Walking from the driveway near the garage where I had parked my car, I was confused to find the dogs barking outside the house. Approaching the front door, I remembered that my purse was not with me. Had I left it in the car? Outside the car? On the verandah hanging on the metal railing with my sweater? Why was I so confused? Was I drunk? Something was amiss. The dogs kept barking.

I turned back to recover my purse and walked towards the back door, adjacent to the garage. It was ajar. Strange. The moment I stepped onto the threshold and glimpsed the familiar surroundings – the laundry room sink, the dishwasher, the washing machine – I was stirred by the unfamiliar. Out of the corner of my eye I saw another eye, in the crack between door and hinge. An arm reached around the door, somehow behind me, to encircle my neck. I could not escape or move. I could sense, but not see, the knife at my throat. It was over, I did not need to see the script predictably unfold as I had been warned it would so many times before.

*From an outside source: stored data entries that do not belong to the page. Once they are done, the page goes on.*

-- ==== Sys2Proof/Certificates/Slice0/Obligations.lean ====
section
/-! DEFINITION. The statements for the provers, each a proposition about the model: how a step takes a command, where each
command completes and what it leaves, what it leaves unchanged, and rules of the whole module. -/

open Sys2Proof Sys2Proof.Machine

/-- A step runs the command at the front of the queue over the rest of the queue. -/
def Obligations.StepRunsFront : Prop :=
  ∀ (c : Instr) (l : List Instr) (s : State), step { s with pending := c :: l } = exec c { s with pending := l }

/-- With no command waiting the block idles (the model's choice: log 2). -/
def Obligations.StepIdles : Prop := ∀ s : State, s.pending = [] → step s = .next s

/-- Reset values that the register chapters give, some of each of twelve blocks (R63, R87, R111, R112, R130, R155, R182, R183,
R204, R223, R225, R249, R276, R277, R303, R327): each field at every index. No write waits, no record is held, nothing has left
the module. -/
def Obligations.ResetValues : Prop :=
  (∀ n : Fin 2, State.reset.rd F.FEED_CFG_ENABLE n = 1 ∧ State.reset.rd F.FEED_CFG_UV_WARN n = 90 ∧
    State.reset.rd F.CLK_MUX_STATUS_GATED n = 1) ∧
  State.reset.rd F.POWER_TEST_CFG_DURATION_MS = 100 ∧ State.reset.rd F.POWER_THERM_CFG_WARN_C = 85 ∧
  State.reset.rd F.POWER_VBAT_CFG_LOW_MV = 2200 ∧ State.reset.rd F.POWER_STATUS_RAILS_GOOD = 0 ∧
  (∀ n : Fin 16, State.reset.rd F.IN_CFG_TERM n = 1 ∧ State.reset.rd F.IN_EDGES_COUNT n = 0) ∧
  (∀ n : Fin 4, State.reset.rd F.TAKE_WINDOW_WINDOW_PS n = 1000) ∧
  (∀ m : Fin 44, State.reset.rd F.QM_CFG_VALID_S m = 3) ∧ State.reset.rd F.QUAL_RETRY_CFG_MAX_RETRIES = 3 ∧
  (∀ n : Fin 128, State.reset.rd F.TREE_NODE_LINK0_PRIO0 n = 8) ∧
  (∀ d : Fin 16, State.reset.rd F.DP_PROF_SEL_IN_TIME d = 3 ∧ State.reset.rd F.HOLD_BUDGET_WARN_MIN d = 60) ∧
  (∀ p : Fin 16, State.reset.rd F.PROF_ENTRY_ENTRY_S p = if p = 7 then 3600 else 600) ∧
  (∀ a : Fin 5, State.reset.rd F.APLL_CFG_ALIGN_S a = 1) ∧
  (∀ p : Fin 4, State.reset.rd F.PPS_CFG_QUALIFY p = 1) ∧ (∀ j : Fin 2, State.reset.rd F.TODO_CFG_DELAY_MS j = 100) ∧
  (∀ p : Fin 8, State.reset.rd F.PORT_EQ_CFG_TX_MAIN p = 48 ∧ State.reset.rd F.PORT_SYNCE_CFG_LN_DIV p = 16) ∧
  State.reset.rd F.SVC_ANNOUNCE_PRIORITY2 = 128 ∧ State.reset.rd F.SVC_GRANT_CFG_DUR_MIN_S = 60 ∧
  State.reset.rd F.NTP_STATUS_STRATUM = 16 ∧
  (∀ k : Fin 16, State.reset.rd F.PK_RATES_DURATION_S k = 300 ∧ State.reset.rd F.PK_ANNOUNCE_CLOCK_CLASS k = 248) ∧
  State.reset.rd F.HOST_CTRL_RELEASE_US = 10 ∧ State.reset.rd F.PEER_CFG_CONFIRM = 2 ∧
  State.reset.cp.queue = [] ∧ State.reset.ev.held = [] ∧ State.reset.out = [] ∧ State.reset.pending = []

/-- The state after reset has the canonical form that every step keeps. -/
def Obligations.ResetMeetsInvariant : Prop := Tab.sorted State.reset.regs = true ∧ MemoryWf State.reset = true

/-- Every step keeps the stored data in canonical form: register fields, attic and staging buffer, each a list of cells with
strictly rising keys; no cell of the attic (R345) or of the staging buffer (R362) is listed that reads as an unlisted one (what
an unlisted byte reads as is the model's choice: log 4). -/
def Obligations.InvariantKept : Prop :=
  ∀ s t : State, Tab.sorted s.regs = true → MemoryWf s = true → step s = .next t →
    Tab.sorted t.regs = true ∧ MemoryWf t = true

/-- A step takes at most the front command off the queue, sends what it sends after all that was sent before, and never stops:
every command of the block completes. -/
def Obligations.StepKeepsQueueAndTrace : Prop :=
  ∀ s : State, ∃ t, step s = .next t ∧ t.pending = s.pending.tail ∧ s.out <:+ t.out

/-- A run over a queue: after as many steps as commands wait, the queue is empty, and what had left the module before is
still the tail of what has left it. -/
def Obligations.RunsDrainTheQueue : Prop :=
  ∀ s : State, Tab.sorted s.regs = true → MemoryWf s = true → ∃ t, runs s.pending.length s = .next t ∧ t.pending = [] ∧
    s.out <:+ t.out ∧ Tab.sorted t.regs = true ∧ MemoryWf t = true

/-- R12, R14–R16, R20, R21, R28, R173–R175, R259: where each command of the register, tick and epoch family completes, and
what it leaves. Composed operations are named where the rule's effect is theirs. -/
def Obligations.BlockCommandsComplete : Prop :=
  (∀ (m : Fin 20) (a v : Nat) (s : State), ∃ t, exec (.registerWrite m a v) s = .next t ∧
    t.cp.queue = s.cp.queue ++ [{ master := m, addr := a, value := v }] ∧ t.regs = s.regs) ∧
  (∀ s : State, s.tm.running = true → s.cp.queue = [] → ∃ t, exec .commitTick s = .next t ∧
    t.now = nextBoundary unitsPerUs s.now ∧ t.regs = s.regs ∧ t.at_ = s.at_) ∧
  (∀ s : State, s.tm.running = false → s.cp.queue = [] → ∃ t, exec .provisionalTick s = .next t ∧
    t.regs = s.regs ∧ t.tm = s.tm ∧ t.cp.written = []) ∧
  (∀ s : State, s.tm.running = false → s.stage ≠ 0 → s.cp.queue = [] → s.ep.effects = [] →
    ∃ t, exec .provisionalEpoch s = .next t ∧ t.cp.epochs = s.cp.epochs + 1) ∧
  (∀ s : State, s.tm.running = true → s.tm.stepEpoch = false → s.tm.ordered = none → s.cp.queue = [] →
    s.ep.effects = [] → ∃ t, exec .decisionEpoch s = .next t ∧ t.cp.epochs = s.cp.epochs + 1) ∧
  (∀ (k : Fin 4) (s : State), ∃ t, exec (.epochMiss k) s = .next t ∧
    t.rd F.FLT_SRC_STAT_COUNT 2 = satTo 16 (s.rd F.FLT_SRC_STAT_COUNT 2 + 1) ∧
    t.ep.effects = if k = 1 then [] else s.ep.effects) ∧
  (∀ s : State, s.tm.running = true → ∃ t, exec .serviceEpoch s = .next t ∧
    t.tm.lastService = some (s.boundary unitsPerService s.tm.lastService) ∧
    t.now = s.boundary unitsPerService s.tm.lastService) ∧
  (∀ s : State, s.tm.running = true → ∃ t, exec .modelEpoch s = .next t ∧ t.ep.models = s.ep.models + 1 ∧
    t.tm.lastModel = some (s.boundary unitsPerSec s.tm.lastModel)) ∧
  (∀ s : State, s.tm.running = true → ∃ t, exec .hourlyPoint s = .next t ∧
    t.tm.lastHour = some (s.boundary (3600 * unitsPerSec) s.tm.lastHour)) ∧
  (∀ (slack : Nat) (steady : Bool) (s : State), s.stage ≠ 0 → slack < 128 → ∃ t, exec (.vfabUpdate slack steady) s = .next t ∧
    t.rd F.GLOBAL_FABRIC_SLACK_PCT = slack ∧
    t.rd F.GLOBAL_FABRIC_VFAB_MV = max 720 (min 880 (if slack < 25 then s.rd F.GLOBAL_FABRIC_VFAB_MV + 4
      else if 40 < slack ∧ steady = true then s.rd F.GLOBAL_FABRIC_VFAB_MV - 4 else s.rd F.GLOBAL_FABRIC_VFAB_MV))) ∧
  (∀ (n : Fin 128) (u d time gen : Nat) (sv : Fin 4) (s : State), s.inService uMERGER = true → s.ev.lastKey = none →
    ∃ t, exec (.mergerRecordIn n u sv d time gen) s = .next t ∧ t.ev.produced = s.ev.produced + 1 ∧
      ∃ r ∈ t.ev.held, r.source = n ∧ r.unit = u ∧ r.severity = sv ∧ r.detail = d ∧ r.time = time ∧ r.gen = gen ∧
        r.late = false ∧ r.order = s.ev.produced) ∧
  (∀ (s : State) (r : EvRec), firstRecord (s.ev.held.filter (s.releasable ·)) = some r →
    exec .mergerRelease s = .next (({ s with ev := { s.ev with held := s.ev.held.erase r } }).emitRecord r))

/-- R30–R34, R84, R86, R297, R374: where each command of the unit operations completes, and what it leaves. A refused
operation is the matter of other statements; a result that awaits the retire list's commit (R128) is not spoken of here. -/
def Obligations.UnitCommandsComplete : Prop :=
  (∀ (a : Fin 2) (s : State) (d : TxDesc) (op u : Nat), s.adminNext a = some d → d.opcode = 5 → d.adminReserved = false →
    op = bitsOf (d.param 0) 16 8 → u = bitsOf (d.param 0) 0 16 → op ≤ 5 →
    (s.unitOp op u 0 (some (4 + a))).2.2.2 = false →
    exec (.unitOp a) s = .next (((s.unitOp op u 0 (some (4 + a))).1.adminDone a (s.unitOp op u 0 (some (4 + a))).2.1
      [(s.unitOp op u 0 (some (4 + a))).2.2.1]).notifyReview)) ∧
  (∀ (bank : Fin 4) (u : Nat) (s : State), s.rd F.GLOBAL_UNIT_RESULT_BUSY bank ≠ 1 →
    s.opRefused opRESET u (bankMaster bank) = 0 → ownReset opRESET u (bankMaster bank) = false →
    ∃ t, exec (.unitReset bank u) s = .next t ∧ t.rd F.GLOBAL_UNIT_RESULT_CODE bank = 0 ∧
      t.rd F.GLOBAL_UNIT_RESULT_UNIT_STATUS bank = stRESETTING ∧ t.un = (s.unitReset u none).un) ∧
  (∀ (bank : Fin 4) (u : Nat) (s : State), s.rd F.GLOBAL_UNIT_RESULT_BUSY bank ≠ 1 →
    s.opRefused opRETIRE u (bankMaster bank) = 0 → s.listChange opRETIRE u = none →
    ∃ t, exec (.unitRetire bank u) s = .next t ∧ t.rd F.GLOBAL_UNIT_RESULT_CODE bank = 0 ∧
      t.rd F.GLOBAL_UNIT_RESULT_UNIT_STATUS bank = (s.unitMark u true).unitStatus u % 256 ∧ t.un = (s.unitMark u true).un) ∧
  (∀ (bank : Fin 4) (u : Nat) (s : State), s.rd F.GLOBAL_UNIT_RESULT_BUSY bank ≠ 1 →
    s.opRefused opISOLATE u (bankMaster bank) = 0 →
    ∃ t, exec (.unitIsolate bank u) s = .next t ∧ t.rd F.GLOBAL_UNIT_RESULT_CODE bank = 0 ∧
      t.rd F.GLOBAL_UNIT_RESULT_UNIT_STATUS bank = (s.unitMark u false).unitStatus u % 256 ∧ t.un = (s.unitMark u false).un) ∧
  (∀ (bank : Fin 4) (u : Nat) (s : State), s.rd F.GLOBAL_UNIT_RESULT_BUSY bank ≠ 1 →
    s.opRefused opRELEASE u (bankMaster bank) = 0 →
    ∃ t, exec (.unitRelease bank u) s = .next t ∧ t.rd F.GLOBAL_UNIT_RESULT_CODE bank = 0 ∧
      t.un.isolated = s.un.isolated.filter (· != u) ∧ t.un.retired = s.un.retired) ∧
  (∀ (bank : Fin 4) (u : Nat) (s : State), s.rd F.GLOBAL_UNIT_RESULT_BUSY bank ≠ 1 →
    s.opRefused opUNRETIRE u (bankMaster bank) = 0 → s.listChange opUNRETIRE u = none →
    ∃ t, exec (.unitUnretire bank u) s = .next t ∧ t.rd F.GLOBAL_UNIT_RESULT_CODE bank = 0 ∧
      t.un.retired = s.un.retired.filter (· != u) ∧ t.un.isolated = s.un.isolated) ∧
  (∀ (bank : Fin 4) (u : Nat) (s : State), s.rd F.GLOBAL_UNIT_RESULT_BUSY bank ≠ 1 → unitExists u = true →
    ∃ t, exec (.unitStatus bank u) s = .next t ∧ t.rd F.GLOBAL_UNIT_RESULT_CODE bank = 0 ∧
      t.rd F.GLOBAL_UNIT_RESULT_UNIT_STATUS bank = s.unitStatus u % 256 ∧ t.un = s.un) ∧
  (∀ (u : Nat) (s : State), s.un.resetting.contains u = true → u ≠ uOCXO → u ≠ uTCXO →
    ∃ t, exec (.unitBackInService u) s = .next t ∧ t.un.resetting = s.un.resetting.filter (· != u) ∧
      t.un.retired = s.un.retired ∧ t.un.isolated = s.un.isolated) ∧
  (∀ (s : State) (u m : Nat) (l : List (Nat × Nat)), s.un.deferred = (u, m) :: l →
    { s with un := { s.un with deferred := l } }.opRefused opRESET u m = 0 →
    exec .ownUnitReset s = .next (({ s with un := { s.un with deferred := l } }.unitReset u none).notifyReview)) ∧
  (∀ (x : Fin 14) (gen : Nat) (s : State), s.rd F.CLK_XING_STATUS_STATE x = 1 → gen < 256 →
    gen = (s.rd F.CLK_XING_STATUS_GENERATION x + 1) % 256 → ∃ t, exec (.announceToken x gen) s = .next t ∧
      t.rd F.CLK_XING_STATUS_STATE x = 0 ∧ t.rd F.CLK_XING_STATUS_GENERATION x = gen)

I awake with the covers pulled around my neck. The old, wooden bed creaks as I reach around to remove them. Drawing the bedding firmly around me again I relax cocooned in its familiar comfort. Soon I sleep again. My mother tells me that as a baby I could sleep through even the fiercest of Southern African thunderstorms. All I remember of sleeping in Joburg was jumping, legs curled up, into bed and squeezing my eyes shut so hard that darkness disappeared and all I could see were blinding circles of blinking white light, like the headlights of a car. I was always terrified that something would come up from under the bed and grab my ankles.